» **What the exercise asks**
The response should contain every entry, reproduced exactly.

──────

-- ==== Sys2Proof/Machine/Sched.lean ====
section
/-! DEFINITION. The commands of the scheduler (08) and of its tables (R419). -/

namespace Sys2Proof.Machine

/-- The key is that of a writable SCH field, which holds a pending value (R231). -/
def isSchKey (k : Nat) : Bool :=
  match Reg.ofNat (k % 512) with
  | .SCH_CTRL | .SCH_STARVE | .SCH_PORT | .SCH_MTR_C | .SCH_MTR_P => true
  | _ => false

/-- A changed quantum takes effect (Table 08.2). -/
def State.latchQuantum (s : State) (k old new : Nat) : State :=
  let i := k / 64
  let e := k % 64
  if old = new || !(s.sch.streams.any fun x => x.1 == k) then s
  else if new = 0 then
    (s.setSs k { s.ss k with deficit := 0, urgent := false }).enlist i e none
  else if old = 0 then
    let x := s.ss k
    let s := s.setSs k { x with deficit := 0, wait := 0, ready := x.ready.map fun _ => s.now, urgent := false }
    s.refreshStream i e
  else s

/-- The latch of a refill (R231): every value written takes effect together. -/
def State.latch (s : State) : State :=
  let caps := (List.range 48).map fun e => s.ttCap e
  let was := s.sch.quantaAct
  let s := { s with sch.act := s.fields.filter (fun x => isSchKey x.1), sch.quantaAct := s.sch.quanta }
  let s := ((was.map Prod.fst) ++ (s.sch.quanta.map Prod.fst)).eraseDups.foldl (init := s) fun s k =>
    s.latchQuantum k (Tab.get (quantumReset k) was k) (Tab.get (quantumReset k) s.sch.quantaAct k)
  -- a full bucket whose cap grows is no longer full
  (List.range 48).foldl (init := s) fun s e =>
    let old := caps.getD e 0
    if (Tab.get none s.sch.tt e).isNone && old < s.ttCap e then { s with sch.tt := Tab.put none s.sch.tt e (some old) } else s

/-- The additions of a refill to a partition's meter (R234). -/
def State.refillMeter (s : State) (p : Nat) : State :=
  let cir := s.sch_ SCH_MTR_C_CIR p
  let c := if cir = 0 then 0 else min (s.sch_ SCH_MTR_C_CBS p * 256) (s.get SCH_MTR_CTOK_CTOK p + 4 * cir)
  let k := min ((s.sch_ SCH_MTR_P_PBS p * 256 : Nat) : Int) (s32 (s.get SCH_MTR_PTOK_PTOK p) + 4 * s.sch_ SCH_MTR_P_PIR p)
  (s.set SCH_MTR_CTOK_CTOK c p).set SCH_MTR_PTOK_PTOK (u32 k) p

/-- The additions of a refill to an egress's TT bucket (R245); one that is full is not listed. -/
def State.refillTt (s : State) (e : Nat) : State :=
  match Tab.get none s.sch.tt e with
  | none => s
  | some v =>
    let n := v + s.ttGain e
    { s with sch.tt := Tab.put none s.sch.tt e (if s.ttCap e ≤ n then none else some n) }

/-- The 1.024 µs refill (R231): the pending tables latch, and every meter and TT bucket is filled. -/
def State.refill (s : State) : State :=
  let t := s.sch.lastRefill + 1024
  let s := { s with now := max s.now t, sch.lastRefill := t }
  let pend := s.on SCH_STATUS_PEND
  let s := if pend then (s.latch).evtNode 1 1 else s
  let s := (((s.flag SCH_STATUS_PEND false).bump SCH_STATUS_REFILL_NO).evtNode 1 0)
  let s := (List.range 64).foldl (fun s p => s.refillMeter p) s
  (List.range 48).foldl (fun s e => s.refillTt e) s

/-- SCHEDULER_REFILL (R231, R234, R245): every 1.024 µs of the time clock. -/
def execSchedulerRefill (s : State) : Res :=
  let t := s.refill
  .next (t.sch.cmds.foldl (fun s id => s.finish id ok) { t with sch.cmds := [] })

/-- PACKET_RELEASE (R235): its release time passes and the packet may leave. -/
def execPacketRelease (id : Nat) (s : State) : Res :=
  match s.pkt id with
  | some k =>
    match k.release with
    | some t =>
      let s := { s with now := max s.now t }.updPkt id fun q => { q with release := none }
      .next ((s.stage id 2).refreshStream k.src k.egress)
    | none => .next s
  | none => .next s

/-- STARVATION_TIMER_EXPIRY (R244): a stream has waited for LIMIT and becomes urgent. -/
def execStarvationTimerExpiry (i e : Nat) (s : State) : Res :=
  if 112 ≤ i || 48 ≤ e || !s.schOn SCH_CTRL_STARVE_EN || s.quantum (pairKey i e) = 0 then .next s
  else
    let s := s.refreshStream i e
    let x := s.ss (pairKey i e)
    if x.ready.isNone || x.urgent then .next s
    else
      let s := { s with now := s.now + (s.sch_ SCH_STARVE_LIMIT * 1000 + 1 - s.waited x) }
      let s := s.setSs (pairKey i e) { x with urgent := true }
      .next ((s.bump SCH_CNT_STARVE_COUNT).evtNode 1 7)

/-- Credits that come back to a place; an infinite one stays. -/
def giveCr (xs : List (Option Nat)) (i n : Nat) : List (Option Nat) :=
  (List.range xs.length).map fun j => if j = i then (xs.getD j none).map fun c => c + n else xs.getD j none

/-- FLOW_CONTROL_CREDIT_RETURN (R238): the partner of a PCI Express egress returns credits. -/
def execFlowControlCreditReturn (p : Nat) (vc : VC) (hdr data : Nat) (s : State) : Res :=
  if !s.dlActive p then .next s
  else
    let i := match vc with | .np => 2 | .cpl => 4 | _ => 0
    .next ((s.updPx p fun x => { x with partner := giveCr (giveCr x.partner i hdr) (i + 1) data }).refresh p)

/-- The values of a Write Table command. -/
def tableArgs (r : OmiRun) : List (Nat × Nat) :=
  (List.range (r.arg 5 1)).map fun j => (r.arg 4 1 + j, r.arg (8 + 2 * j) 2)

/-- What is wrong with the fixed part of a table command. -/
def tableBad (r : OmiRun) : Bool :=
  r.arg 2 1 = 0 || 2 < r.arg 2 1 || 48 ≤ r.arg 3 1 || 112 ≤ r.arg 4 1 || r.arg 5 1 = 0 || 112 < r.arg 4 1 + r.arg 5 1

/-- WRITE_TABLE (R142, R232, R242, R419): pair quotas at once, quanta with the next refill. -/
def execWriteTable (k : Nat) (s : State) : Res :=
  .next (s.omi k 0x0502 true (s.nodesArg 0) fun s r =>
    let e := r.arg 3 1
    let top := if r.arg 2 1 = 1 then 16384 else 1023
    if tableBad r || (tableArgs r).any (fun x => top < x.2) then s.says stParameter
    else if r.arg 2 1 = 1 then
      ((tableArgs r).foldl (init := s) fun s x =>
        { s with sc.pairQuota := Tab.put 1024 s.sc.pairQuota (pairKey x.1 e) x.2 }, some ok)
    else
      let s := (tableArgs r).foldl (init := s) fun s x =>
        { s with sch.quanta := Tab.put (quantumReset (pairKey x.1 e)) s.sch.quanta (pairKey x.1 e) x.2 }
      ({ s.flag SCH_STATUS_PEND true with sch.cmds := s.sch.cmds ++ [r.id] }, none))

/-- READ_TABLE (R419): quanta are the latched values. -/
def execReadTable (k : Nat) (s : State) : Res :=
  .next (s.omi k 0x0503 false (s.nodesArg 0) fun s r =>
    let e := r.arg 3 1
    if tableBad r then s.says stParameter
    else (s, some (ok ((List.range (r.arg 5 1)).flatMap fun j =>
      let key := pairKey (r.arg 4 1 + j) e
      le 2 (if r.arg 2 1 = 1 then s.pairQuota (r.arg 4 1 + j) e else s.quantum key / 64)))))

end Sys2Proof.Machine
end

──────

» **Solution**
-- ==== Sys2Proof/Machine/Sched.lean ====
section
/-! DEFINITION. The commands of the scheduler (08) and of its tables (R419). -/

namespace Sys2Proof.Machine

/-- The key is that of a writable SCH field, which holds a pending value (R231). -/
def isSchKey (k : Nat) : Bool :=
  match Reg.ofNat (k % 512) with
  | .SCH_CTRL | .SCH_STARVE | .SCH_PORT | .SCH_MTR_C | .SCH_MTR_P => true
  | _ => false

/-- A changed quantum takes effect (Table 08.2). -/
def State.latchQuantum (s : State) (k old new : Nat) : State :=
  let i := k / 64
  let e := k % 64
  if old = new || !(s.sch.streams.any fun x => x.1 == k) then s
  else if new = 0 then
    (s.setSs k { s.ss k with deficit := 0, urgent := false }).enlist i e none
  else if old = 0 then
    let x := s.ss k
    let s := s.setSs k { x with deficit := 0, wait := 0, ready := x.ready.map fun _ => s.now, urgent := false }
    s.refreshStream i e
  else s

/-- The latch of a refill (R231): every value written takes effect together. -/
def State.latch (s : State) : State :=
  let caps := (List.range 48).map fun e => s.ttCap e
  let was := s.sch.quantaAct
  let s := { s with sch.act := s.fields.filter (fun x => isSchKey x.1), sch.quantaAct := s.sch.quanta }
  let s := ((was.map Prod.fst) ++ (s.sch.quanta.map Prod.fst)).eraseDups.foldl (init := s) fun s k =>
    s.latchQuantum k (Tab.get (quantumReset k) was k) (Tab.get (quantumReset k) s.sch.quantaAct k)
  -- a full bucket whose cap grows is no longer full
  (List.range 48).foldl (init := s) fun s e =>
    let old := caps.getD e 0
    if (Tab.get none s.sch.tt e).isNone && old < s.ttCap e then { s with sch.tt := Tab.put none s.sch.tt e (some old) } else s

/-- The additions of a refill to a partition's meter (R234). -/
def State.refillMeter (s : State) (p : Nat) : State :=
  let cir := s.sch_ SCH_MTR_C_CIR p
  let c := if cir = 0 then 0 else min (s.sch_ SCH_MTR_C_CBS p * 256) (s.get SCH_MTR_CTOK_CTOK p + 4 * cir)
  let k := min ((s.sch_ SCH_MTR_P_PBS p * 256 : Nat) : Int) (s32 (s.get SCH_MTR_PTOK_PTOK p) + 4 * s.sch_ SCH_MTR_P_PIR p)
  (s.set SCH_MTR_CTOK_CTOK c p).set SCH_MTR_PTOK_PTOK (u32 k) p

/-- The additions of a refill to an egress's TT bucket (R245); one that is full is not listed. -/
def State.refillTt (s : State) (e : Nat) : State :=
  match Tab.get none s.sch.tt e with
  | none => s
  | some v =>
    let n := v + s.ttGain e
    { s with sch.tt := Tab.put none s.sch.tt e (if s.ttCap e ≤ n then none else some n) }

/-- The 1.024 µs refill (R231): the pending tables latch, and every meter and TT bucket is filled. -/
def State.refill (s : State) : State :=
  let t := s.sch.lastRefill + 1024
  let s := { s with now := max s.now t, sch.lastRefill := t }
  let pend := s.on SCH_STATUS_PEND
  let s := if pend then (s.latch).evtNode 1 1 else s
  let s := (((s.flag SCH_STATUS_PEND false).bump SCH_STATUS_REFILL_NO).evtNode 1 0)
  let s := (List.range 64).foldl (fun s p => s.refillMeter p) s
  (List.range 48).foldl (fun s e => s.refillTt e) s

/-- SCHEDULER_REFILL (R231, R234, R245): every 1.024 µs of the time clock. -/
def execSchedulerRefill (s : State) : Res :=
  let t := s.refill
  .next (t.sch.cmds.foldl (fun s id => s.finish id ok) { t with sch.cmds := [] })

/-- PACKET_RELEASE (R235): its release time passes and the packet may leave. -/
def execPacketRelease (id : Nat) (s : State) : Res :=
  match s.pkt id with
  | some k =>
    match k.release with
    | some t =>
      let s := { s with now := max s.now t }.updPkt id fun q => { q with release := none }
      .next ((s.stage id 2).refreshStream k.src k.egress)
    | none => .next s
  | none => .next s

/-- STARVATION_TIMER_EXPIRY (R244): a stream has waited for LIMIT and becomes urgent. -/
def execStarvationTimerExpiry (i e : Nat) (s : State) : Res :=
  if 112 ≤ i || 48 ≤ e || !s.schOn SCH_CTRL_STARVE_EN || s.quantum (pairKey i e) = 0 then .next s
  else
    let s := s.refreshStream i e
    let x := s.ss (pairKey i e)
    if x.ready.isNone || x.urgent then .next s
    else
      let s := { s with now := s.now + (s.sch_ SCH_STARVE_LIMIT * 1000 + 1 - s.waited x) }
      let s := s.setSs (pairKey i e) { x with urgent := true }
      .next ((s.bump SCH_CNT_STARVE_COUNT).evtNode 1 7)

/-- Credits that come back to a place; an infinite one stays. -/
def giveCr (xs : List (Option Nat)) (i n : Nat) : List (Option Nat) :=
  (List.range xs.length).map fun j => if j = i then (xs.getD j none).map fun c => c + n else xs.getD j none

/-- FLOW_CONTROL_CREDIT_RETURN (R238): the partner of a PCI Express egress returns credits. -/
def execFlowControlCreditReturn (p : Nat) (vc : VC) (hdr data : Nat) (s : State) : Res :=
  if !s.dlActive p then .next s
  else
    let i := match vc with | .np => 2 | .cpl => 4 | _ => 0
    .next ((s.updPx p fun x => { x with partner := giveCr (giveCr x.partner i hdr) (i + 1) data }).refresh p)

/-- The values of a Write Table command. -/
def tableArgs (r : OmiRun) : List (Nat × Nat) :=
  (List.range (r.arg 5 1)).map fun j => (r.arg 4 1 + j, r.arg (8 + 2 * j) 2)

/-- What is wrong with the fixed part of a table command. -/
def tableBad (r : OmiRun) : Bool :=
  r.arg 2 1 = 0 || 2 < r.arg 2 1 || 48 ≤ r.arg 3 1 || 112 ≤ r.arg 4 1 || r.arg 5 1 = 0 || 112 < r.arg 4 1 + r.arg 5 1

/-- WRITE_TABLE (R142, R232, R242, R419): pair quotas at once, quanta with the next refill. -/
def execWriteTable (k : Nat) (s : State) : Res :=
  .next (s.omi k 0x0502 true (s.nodesArg 0) fun s r =>
    let e := r.arg 3 1
    let top := if r.arg 2 1 = 1 then 16384 else 1023
    if tableBad r || (tableArgs r).any (fun x => top < x.2) then s.says stParameter
    else if r.arg 2 1 = 1 then
      ((tableArgs r).foldl (init := s) fun s x =>
        { s with sc.pairQuota := Tab.put 1024 s.sc.pairQuota (pairKey x.1 e) x.2 }, some ok)
    else
      let s := (tableArgs r).foldl (init := s) fun s x =>
        { s with sch.quanta := Tab.put (quantumReset (pairKey x.1 e)) s.sch.quanta (pairKey x.1 e) x.2 }
      ({ s.flag SCH_STATUS_PEND true with sch.cmds := s.sch.cmds ++ [r.id] }, none))

/-- READ_TABLE (R419): quanta are the latched values. -/
def execReadTable (k : Nat) (s : State) : Res :=
  .next (s.omi k 0x0503 false (s.nodesArg 0) fun s r =>
    let e := r.arg 3 1
    if tableBad r then s.says stParameter
    else (s, some (ok ((List.range (r.arg 5 1)).flatMap fun j =>
      let key := pairKey (r.arg 4 1 + j) e
      le 2 (if r.arg 2 1 = 1 then s.pairQuota (r.arg 4 1 + j) e else s.quantum key / 64)))))

end Sys2Proof.Machine
end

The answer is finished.